The execution of the open() routine gives a good example of the concepts of the previous section. When a client invokes the open() routine, code in the client’s library goes through the following logic: First, it must look up the name to find the file server owning that file. Often, the name is cached by the client library, but let us suppose it is not. In that case, the client asks the name server for the file server address. The client then sends the open request to the file server at that address. The file server authenticates the client and then looks for the file in its name space. If the file is found, the file server looks at the file descriptor, which, among other things, contains an access control list. The file server examines the file’s access control list to see if the client is authorized to open the file. If so, the file server creates a capability for the file (a control block that allows quick access to the file) and returns this capability to the client.

Given one of these file capabilities, the client can read and write bytes from the file using the following routines:

Notice that these are not exactly the UNIX routines; the standard UNIX read routine sequentially reads or writes the next bytes of the file. UNIX file positioning is done by a separate call, lseek(). Combined addressing and data copy operations are typical of random file access.

The two approaches, mapped files and explicit file access, are equivalent. The benefit of memory-mapped files is obvious: they make file access automatic. Historically, database implementors have preferred explicit access because database systems encapsulate files. Database systems carefully control file placement in memory (for clustering) and control data copies from memory to provide transactional file semantics. For 30 years, there has been a heated debate over whether memory-mapped files or explicit file access is better. The fact that this debate has continued for so long suggests that both approaches have merit.

2.5.2 File Organizations

A file system’s primary role is to store the contents of named files and to provide read and write access to them. File systems maintain other descriptive information about the file to control and direct access to it. As a rule, the file system keeps a descriptor for each file. The descriptor contains the file name, the authid of the file creator, and an access control list of who can do what to the file. The descriptor also keeps information on the time the file was created, when it was last accessed, and when it was last archived. Of course, the file size, along with a description of how the file is mapped to storage, is part of the descriptor.

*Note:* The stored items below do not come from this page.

/-! ### The tx port -/

/-- A byte on offer shows on the port (R54). -/
theorem tx_some {s : State} {b : Byte} (h : s.tx = some b) : s.txValid = true ∧ s.txData = b := by
  simp [State.txValid, State.txData, h]

/-- Without an offer `tx_valid` = 0 (R54). -/
theorem tx_none {s : State} (h : s.tx = none) : s.txValid = false := by simp [State.txValid, h]

end Sys2Proof.Machine
end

File descriptors also cover the file contents. Often a file is unstructured; that is, it has no simple structure. For example, the binary image of a photograph has no regular structure; a simple byte stream file is likewise unstructured. By contrast, a structured file is a collection of records with similar structure. Structured files are dichotomized by their record addressing scheme: some file organizations address records associatively (by the record contents), while others only address records directly (by the record address in the file). Chapters 13–15 describe the semantics and implementation of structured files in considerable detail. The following simple description of structured files should suffice until then (see Figure 2.14).

Figure 2.14 **Structured and unstructured files described as a tree.** Files can be unstructured—meaning they have no obvious internal structure—or they can be structured as a collection of records. Records within a structured file can be either directly or associatively addressed. Directly addressed files either insert new records at the end of the file (entry sequenced) or insert each new record at an array address (relative). Associative files can either hash the key or store the records in key-sequenced order.

Entry sequence is the simplest file structure. The name comes from the way records are inserted in the file. Each new record is added to the end of the file, so that the records are stored in the sequence they entered the file. Each record address is the byte offset of the record relative to the start of the file (or some similar scheme). Entry-sequenced files can be read sequentially—first record, second record, and so on—or a record can be directly addressed by using its byte offset.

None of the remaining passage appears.